Metropolitan News-Enterprise


Tuesday, May 21, 2013


Page 1


C.A. Upholds $3 Million Fee Award in Tobacco Settlement Violation




The Fourth District Court of Appeal has upheld an attorney fee award of nearly $3 million against R.J. Reynolds Tobacco Company in an action for violation of the 1998 national tobacco settlement.

Div. One held that San Diego Superior Court Judge Ronald S. Prager did not abuse his discretion in ruling that the attorney general was the prevailing party in the enforcement litigation, despite the denial of injunctive relief. The court also held that the amount of the award was not excessive under the circumstances.

The opinion by Presiding Justice Judith McConnell was filed April 26 and certified yesterday for publication.

Then-Attorney General Jerry Brown, along with other states’ attorneys general, filed suit over an advertising campaign that began in 2006. The campaign, known as “Camel Farm” or “Farm Rocks,” was designed to sell cigarettes to fans of rock musicians on independent record labels.

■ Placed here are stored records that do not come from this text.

@[simp] theorem State.inj_wr (o : Obj) (i e v : Nat) (r : Nat) : (s.wr o i e v).inj r = s.inj r := rfl
@[simp] theorem State.inj_wrP (o : Obj) (i v : Nat) (r : Nat) : (s.wrP o i v).inj r = s.inj r := rfl
@[simp] theorem State.inj_bump (o : Obj) (i e : Nat) (r : Nat) : (s.bump o i e).inj r = s.inj r := rfl
@[simp] theorem State.inj_bumpP (o : Obj) (i : Nat) (r : Nat) : (s.bumpP o i).inj r = s.inj r := rfl
@[simp] theorem State.inj_add (o : Obj) (i e n : Nat) (r : Nat) : (s.add o i e n).inj r = s.inj r := rfl
@[simp] theorem State.inj_emit (x : Out) (r : Nat) : (s.emit x).inj r = s.inj r := rfl

@[simp] theorem State.rd_setInj (r : Nat) (x : InjRing) (o : Obj) (i e : Nat) : (s.setInj r x).rd o i e = s.rd o i e := rfl
@[simp] theorem State.rdP_setInj (r : Nat) (x : InjRing) (o : Obj) (i : Nat) : (s.setInj r x).rdP o i = s.rdP o i := rfl
@[simp] theorem State.nowNs_setInj (r : Nat) (x : InjRing) : (s.setInj r x).nowNs = s.nowNs := rfl

@[simp] theorem State.win_setWin (w : Nat) (x : Win) : (s.setWin w x).win w = x := by
  simp [State.setWin, State.win]

@[simp] theorem State.win_wr (o : Obj) (i e v : Nat) (w : Nat) : (s.wr o i e v).win w = s.win w := rfl
@[simp] theorem State.win_wrP (o : Obj) (i v : Nat) (w : Nat) : (s.wrP o i v).win w = s.win w := rfl
@[simp] theorem State.win_bump (o : Obj) (i e : Nat) (w : Nat) : (s.bump o i e).win w = s.win w := rfl
@[simp] theorem State.win_bumpP (o : Obj) (i : Nat) (w : Nat) : (s.bumpP o i).win w = s.win w := rfl
@[simp] theorem State.win_add (o : Obj) (i e n : Nat) (w : Nat) : (s.add o i e n).win w = s.win w := rfl
@[simp] theorem State.win_emit (x : Out) (w : Nat) : (s.emit x).win w = s.win w := rfl

@[simp] theorem State.rd_setWin (w : Nat) (x : Win) (o : Obj) (i e : Nat) : (s.setWin w x).rd o i e = s.rd o i e := rfl
@[simp] theorem State.rdP_setWin (w : Nat) (x : Win) (o : Obj) (i : Nat) : (s.setWin w x).rdP o i = s.rdP o i := rfl
@[simp] theorem State.nowNs_setWin (w : Nat) (x : Win) : (s.setWin w x).nowNs = s.nowNs := rfl

@[simp] theorem State.link_setLink (a b : Nat) (x : Link) : (s.setLink a b x).link a b = x := by
  simp [State.setLink, State.link]

@[simp] theorem State.link_wr (o : Obj) (i e v : Nat) (a b : Nat) : (s.wr o i e v).link a b = s.link a b := rfl
@[simp] theorem State.link_wrP (o : Obj) (i v : Nat) (a b : Nat) : (s.wrP o i v).link a b = s.link a b := rfl
@[simp] theorem State.link_bump (o : Obj) (i e : Nat) (a b : Nat) : (s.bump o i e).link a b = s.link a b := rfl
@[simp] theorem State.link_bumpP (o : Obj) (i : Nat) (a b : Nat) : (s.bumpP o i).link a b = s.link a b := rfl
@[simp] theorem State.link_add (o : Obj) (i e n : Nat) (a b : Nat) : (s.add o i e n).link a b = s.link a b := rfl
@[simp] theorem State.link_emit (x : Out) (a b : Nat) : (s.emit x).link a b = s.link a b := rfl

@[simp] theorem State.rd_setLink (a b : Nat) (x : Link) (o : Obj) (i e : Nat) : (s.setLink a b x).rd o i e = s.rd o i e := rfl
@[simp] theorem State.rdP_setLink (a b : Nat) (x : Link) (o : Obj) (i : Nat) : (s.setLink a b x).rdP o i = s.rdP o i := rfl
@[simp] theorem State.nowNs_setLink (a b : Nat) (x : Link) : (s.setLink a b x).nowNs = s.nowNs := rfl

@[simp] theorem State.ringPos_setRingPos (p : Nat) (x : RingPos) : (s.setRingPos p x).ringPos p = x := by
  simp [State.setRingPos, State.ringPos]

As part of the campaign, an advertisement depicting flying radios with helicopter rotors, jet-propelled tractors and televisions growing from the ground on plant stalks appeared in Rolling Stone magazine’s 40th anniversary edition in 2007.

Settlement Agreement

Reynolds and the nation’s other largest tobacco companies entered into the settlement agreement with 46 states and the District of Columbia to resolve claims against the companies relating to public health and the marketing of tobacco products to minors.

The settlement prohibited the use of “cartoons” in the advertising, promoting, packaging or labeling of tobacco products. Brown claimed that both the ads themselves, and the fact that the Rolling Stone ad specifically was placed adjacent to editorial content containing cartoons, violated that part of the settlement.

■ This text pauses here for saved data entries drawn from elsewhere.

-- ==== Sys2Proof/Laws/Isa.lean ====
section
/-! SUPPORT. What issuing an engine instruction can come to, once for each shape of instruction. -/

namespace Sys2Proof.Machine

/-- An instruction that is fetched takes the first trap condition that it meets, or acts. -/
theorem State.insn_atWord {s : State} {t op : Nat} {f : IFields} {r : Run} (h : s.AtWord t op f r)
    (traps : Run → List (Bool × Nat)) (act : Run → State → State) :
    s.insn t op f traps act =
      if firstTrap ((!legalWord op f, trapIllegal) :: traps r.count) = 0 then act r.count (s.counted t r)
      else (s.counted t r).trap t (firstTrap ((!legalWord op f, trapIllegal) :: traps r.count)) r.count := by
  have h1 : s.fetchBad t { r with issued := r.issued + 1 } = false := h.fetched
  have h2 : s.codeWord { r with issued := r.issued + 1 } = engineWord op f := h.word
  unfold State.insn
  simp only [h.run, h1, h2, Bool.false_eq_true, if_false, ne_eq, not_true]
  unfold Run.count State.counted
  split
  · rename_i h; rw [if_pos h]; rfl
  · rename_i h
    rw [if_neg (fun h' => absurd h' (by intro x; simp_all))]; rfl

/-- A legal instruction without a trap acts. -/
theorem State.insn_runs {s : State} {t op : Nat} {f : IFields} {r : Run} (h : s.AtInsn t op f r)
    (traps : Run → List (Bool × Nat)) (act : Run → State → State) (hn : firstTrap (traps r.count) = 0) :
    s.insn t op f traps act = act r.count (s.counted t r) := by
  rw [State.insn_atWord h.toAtWord, if_pos]
  simp [firstTrap, h.legal, hn]

/-- The first of the trap conditions met, one condition at a time. -/
theorem firstTrap_cons_false (k : Nat) (l : List (Bool × Nat)) : firstTrap ((false, k) :: l) = firstTrap l := by
  simp [firstTrap]

theorem firstTrap_append_zero {l m : List (Bool × Nat)} (h1 : firstTrap l = 0) (h2 : firstTrap m = 0) :
    firstTrap (l ++ m) = 0 := by
  induction l with
  | nil => exact h2
  | cons e l ih =>
    obtain ⟨c, k⟩ := e
    simp only [firstTrap, List.cons_append] at h1 ⊢
    cases c with
    | false => simp at h1; simp [ih h1]
    | true =>
      by_cases hm : firstTrap l = 0
      · simp only [hm, true_or, and_true, if_true] at h1
        simp [ih hm, h1]
      · simp only [hm, false_or, true_and] at h1
        split at h1
        · subst h1
          simp only [true_and]
          split <;> omega
        · exact absurd h1 hm

/-- A legal instruction that goes on to the next one acts and goes on. -/
theorem State.insnSeq_runs {s : State} {t op : Nat} {f : IFields} {r : Run} (h : s.AtInsn t op f r)
    (traps : Run → List (Bool × Nat)) (act : Run → State → State × Run) (he : s.atEnd r = false)
    (hn : firstTrap (traps r.count) = 0) :
    s.insnSeq t op f traps act =
      (act r.count (s.counted t r)).1.putRun t (act r.count (s.counted t r)).2.next := by
  unfold State.insnSeq
  rw [State.insn_runs h]
  refine firstTrap_append_zero hn ?_
  rw [show s.atEnd r.count = false from he]
  rfl

/-- A legal instruction on registers and flags changes the run and goes on. -/
theorem State.insnReg_runs {s : State} {t op : Nat} {f : IFields} {r : Run} (h : s.AtInsn t op f r)
    (act : Run → Run) (he : s.atEnd r = false) :
    s.insnReg t op f act = (s.counted t r).putRun t (act r.count).next := by
  unfold State.insnReg
  rw [State.insnSeq_runs h _ _ he rfl]

/-- A legal transfer that is taken goes to its target. -/
theorem State.insnJump_taken {s : State} {t op : Nat} {f : IFields} {r : Run} (h : s.AtInsn t op f r)
    (taken : Run → Bool) (dest : Run → Int) (act : Run → Run) (ht : taken r.count = true)
    (hd : s.badTarget r (dest r.count) = false) :
    s.insnJump t op f taken dest act = (s.counted t r).putRun t { act r.count with pc := (dest r.count).toNat } := by
  unfold State.insnJump
  rw [State.insn_runs h]
  · simp only [ht, if_true]
  · simp only [ht, if_true, show s.badTarget r.count (dest r.count) = false from hd]
    rfl

/-- A legal transfer that is not taken goes on. -/
theorem State.insnJump_not_taken {s : State} {t op : Nat} {f : IFields} {r : Run} (h : s.AtInsn t op f r)
    (taken : Run → Bool) (dest : Run → Int) (act : Run → Run) (ht : taken r.count = false) (he : s.atEnd r = false) :
    s.insnJump t op f taken dest act = (s.counted t r).putRun t (act r.count).next := by
  unfold State.insnJump
  rw [State.insn_runs h]
  · simp only [ht, Bool.false_eq_true, if_false]
  · simp only [ht, Bool.false_eq_true, if_false, show s.atEnd r.count = false from he]
    rfl

@[simp] theorem Run.count_reg (r : Run) (i : BitVec 5) : r.count.reg i = r.reg i := rfl
@[simp] theorem Run.count_pc (r : Run) : r.count.pc = r.pc := rfl
@[simp] theorem Run.count_cond (r : Run) (x : BitVec 4) : r.count.cond x = r.cond x := rfl
@[simp] theorem Run.count_address (r : Run) (f : IFields) : r.count.address f = r.address f := rfl
@[simp] theorem Run.count_target (r : Run) (f : IFields) : r.count.target f = r.target f := rfl
@[simp] theorem Run.count_may (r : Run) (k : Nat) : r.count.may k = r.may k := rfl
@[simp] theorem Run.count_ticket (r : Run) (k : Nat) : r.count.ticket k = r.ticket k := rfl

/-- g0 reads zero. -/
@[simp] theorem Run.reg_zero (r : Run) : r.reg 0 = 0 := rfl

/-- A write of g0 is discarded. -/
@[simp] theorem Run.setReg_zero (r : Run) (v : Word64) : r.setReg 0 v = r := rfl

/-- A register reads what was written to it. -/
theorem Run.reg_setReg_same {r : Run} {i : BitVec 5} (v : Word64) (hi : i ≠ 0) (hl : r.regs.length = 32) :
    (r.setReg i v).reg i = v := by
  unfold Run.reg Run.setReg
  rw [if_neg hi, if_neg hi]
  have : i.toNat < r.regs.length := by rw [hl]; exact i.isLt
  simp [this]

/-- A register keeps its value where another is written. -/
theorem Run.reg_setReg_other (r : Run) {i j : BitVec 5} (v : Word64) (h : j ≠ i) : (r.setReg i v).reg j = r.reg j := by
  unfold Run.reg Run.setReg
  by_cases hi : i = 0
  · simp [hi]
  · have : i.toNat ≠ j.toNat := fun e => h (BitVec.eq_of_toNat_eq e.symm)
    simp only [hi, if_false, List.getElem?_set, if_neg this]

/-- The run of a thread that was just replaced. -/
@[simp] theorem State.thread_putRun (s : State) (t : Nat) (r : Run) : ((s.putRun t r).thread t).run = some r := by
  unfold State.putRun State.setThread State.thread
  simp

end Sys2Proof.Machine
end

Prager ruled in 2009 that the images violated the settlement’s ban on depicting “objects” with “unnatural” abilities. However, he declined to order injunctive or declaratory relief, noting that the company terminated the campaign shortly after the ad ran and took subsequent steps to prevent future ads from appearing near cartoons.

The Court of Appeal affirmed, and the judge subsequently awarded the state more than $700,000 in attorney fees.

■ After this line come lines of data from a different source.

theorem execTableFlushDone_core (die : Nat) (s : State) : KeepsCore s (execTableFlushDone die s) := by
  unfold execTableFlushDone
  refine .need _ ?_
  (repeat' split) <;>
    first
      | exact rfl
      | (simp; done)

theorem execFlushByPort_core (q : Req) (s : State) : KeepsCore s (execFlushByPort q s) :=
  .next (serveWrite_core (hFlushByPort_framed) _ _)

theorem execFlushByPortDone_core (s : State) : KeepsCore s (execFlushByPortDone s) := by
  unfold execFlushByPortDone
  refine .next ?_
  try dsimp only
  (repeat' split) <;>
    first
      | exact rfl
      | exact (by simp [foldl_core]; done)
      | exact (finishDie_core hFlushByPort_framed _ _ _).trans (by simp [foldl_core]; done)
      | exact (by simp_all [foldl_core]; done)
      | exact (by rw [foldl_core _ (by intro t a; (repeat' split) <;> (simp [foldl_core]; done))] <;> (simp; done))

end Sys2Proof.Machine
end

Both sides appealed, with Reynolds arguing that because the settlement agreement was a contract, Prager should have applied Sec. 1717 and denied fees because the state did not win “the greater relief.”  The state argued that the judge should have based the award on the rates normally charged by private counsel, rather than on how much the state paid its lawyers, who were deputy attorneys general.

Private Lawyers’ Rates

The Court of Appeal agreed with Reynolds that Sec. 1717 applied, and sent the case back to the trial judge to determine whether the state was still the prevailing party. But it agreed with the state that if it was the prevailing party, the fee award should be recalculated to reflect the rates charged by private lawyers of similar skill and experience.

On remand, Prager found that the state obtained the greater relief, because it achieved its central litigation objective of having Reynolds found in violation of the settlement. The judge further found that hourly rates of between $500 and $625 per hour were appropriate, based on fees customarily charged in the San Francisco Bay Area, because the litigation was primarily handled out of the attorney general’s Oakland office.

McConnell, writing for the Court of Appeal, said both of those determinations were within the trial judge’s discretion.

The conclusion that the state had prevailed, within the meaning of Sec. 1717, was one that Prager—having presided over the case from the beginning as coordination trial judge—was uniquely qualified to make, the presiding justice wrote. And the fact that the case was litigated in San Diego did not necessarily mean that the fee award had to be based on San Diego-area rates, which are generally lower than the Bay Area’s.

She cited evidence that the Tobacco Litigation Section had only two lawyers in San Diego, that they were among the section’s least experienced lawyers and were busy with other cases, that the attorneys in Oakland were among the section’s most experienced, and that most of the attorney general’s work involving the tobacco settlement had been done out of Oakland or Sacramento.

‘Intransigent and Unrelenting’

The presiding justice noted that Reynolds spent more on attorney fees than what the state was awarded, and credited the testimony of the state’s expert, who described Reynolds as “one of the wealthiest, most intransigent and unrelenting defendants that any litigant can face,” and said its “attorneys fought this case tooth and nail, contesting almost every issue.”

The state, she said, “could not reasonably be expected to use the Tobacco Section’s least experienced attorneys” in the face of such opposition.

  McConnell also concluded that Prager was reasonable in accepting the state’s proposal that the lodestar amount be discounted by 15 percent in recognition that the state had not prevailed on all issues. The same factors that were relied on in determining that the state was the prevailing party overall were properly considered in rejecting Reynolds’ suggestion that a larger discount be applied, she said.

The presiding justice derided as “ludicrous” the company’s suggestion that “the case obviously would have been resolved quickly and cheaply” if the state had limited its complaint to the issue of whether the Farm Rocks campaign involved cartoons.

The case is In re Tobacco Cases I, 13 S.O.S. 2512.